Lettera di una lavoratrice che racconta l'assurda
normalità della discriminazione di genere durante un colloquio di lavoro. Non è
purtroppo la prima volta che questo tipo di discriminazione accade e che ci
venga segnalato. Ma a costo di ripeterci vogliamo mantenere alta l'attenzione
lasciando la parola alle lavoratrici! Articolo tratto da BgReport.
Sostenere colloqui di lavoro non è mai divertente,
soprattutto se hai necessità reale di lavorare. Lo è ancora di meno se chi
seleziona il personale ti rivolge domande sulla tua volontà di avere figli.
Sono una studentessa universitaria e ho sostenuto qualche settimana fa un primo
colloquio con una cooperativa bergamasca che si occupa di servizi alla prima
infanzia, disabilità, psichiatria e di migranti; cercavano un assistente
scolastico. Il colloquio è stato molto lungo, un’ora e un quarto, e al termine
il responsabile del personale mi ha detto: “vorrei capire quali sono i tuoi
progetti per il futuro, sai, vogliamo investire su persone valide per fare
ricambio”; io non avevo capito, e convinta di fare una battuta, gli ho
risposto: “non capisco, vuoi sapere se voglio avere dei bambini?”.

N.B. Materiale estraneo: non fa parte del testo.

-- ==== Sys2Proof/Machine/Timer.lean ====
section
/-! DEFINITION. The Retransmission Timer, spec/43_retransmission_timer.md. Issued alone, each runs its pseudocode in
any state (log 12). -/

namespace Sys2Proof.Machine

/-- `TM_INIT`, R121. -/
def execTmInit (s : State) : Host.Outcome State Fault Refusal := .next s.tmInit

/-- `TM_CLEAN`, R123. -/
def execTmClean (s : State) : Host.Outcome State Fault Refusal := .next s.tmClean

/-- `TM_FAIL`, R125. -/
def execTmFail (s : State) : Host.Outcome State Fault Refusal := .next s.tmFail

/-- `TM_EXHAUSTED`, R127. -/
def execTmExhausted (s : State) : Host.Outcome State Fault Refusal := .next (s.answer (.bool s.tmExhausted))

/-- `TM_ARM`, R130. -/
def execTmArm (s : State) : Host.Outcome State Fault Refusal := .next s.tmArm

/-- `TM_TICK`, R132. -/
def execTmTick (s : State) : Host.Outcome State Fault Refusal := .next (s.tmTick.2.answer (.tickResult s.tmTick.1))

end Sys2Proof.Machine
end

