-- ==== Sys2Proof/Machine/Step.lean ====
section
/-! DEFINITION. The step of the machine, and where a table word stands so that the next step runs it. -/

namespace Sys2Proof.Machine

/-- One step. -/
def step (s : State) : Host.Outcome State Fault Refusal := Sys2Proof.Machine.takeStep s

/-- A table word at the head of the schedule, where `step` takes its next operation. The block fetches no
instructions (spec/20_memory.md R54): its operations are offered to it. Log 19. -/
def State.withFetchWord (s : State) (nbits w : Nat) : State :=
  { s with script := .word (tablePort nbits) (tableBytes s.cfg nbits w) :: s.script }

end Sys2Proof.Machine
end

Inaspettatamente lui ha ribattuto: “Sì, se vuoi fare famiglia. Io sono molto
contento se le mie dipendenti hanno una vita serena e se fanno famiglia, ma ciò
implica problemi tecnici per noi. Io non sono maschilista, ma l’anno scorso ho
avuto dieci maternità da sostituire e in queste condizioni non posso dare
continuità ai ragazzi, creare una relazione”.
Io, allibita, me ne sono andata
con un peso sullo stomaco. Diverse sono le considerazioni possibili su una
storia che (sono sicura) è molto comune: innanzitutto, trovo paradossale che mi
si chieda se voglio far famiglia quando il posto per cui sostengo il colloquio
mi consentirebbe di guadagnare massimo 500 euro al mese (per 25 ore di lavoro
settimanali): come è ipotizzabile mettere al mondo un figlio con queste
condizioni economiche e lavorative?
Inoltre, il responsabile sosteneva che la maternità
delle sue dipendenti fosse un problema non economico, ma di continuità sui ragazzi,
ma io so che ogni anno vengono cambiate persone sui servizi, spostando il
personale… allora, di quale continuità stiamo parlando? Mi viene da pensare
che non sia una questione educativa, ma economica e organizzativa della
cooperativa. Infine, sono più che convinta che se fossi stata un maschio
questa domanda non mi sarebbe stata posta. La maternità infatti è un
“problema” solo femminile, perché si sa, sono le donne a dover gestire i figli!
E’ ancora più agghiacciante che a fare questo ragionamento sia una cooperativa
che si occupa di servizi alla persona e che (almeno in teoria) dovrebbe avere
al centro del proprio operato una visione del mondo e delle persone diversa.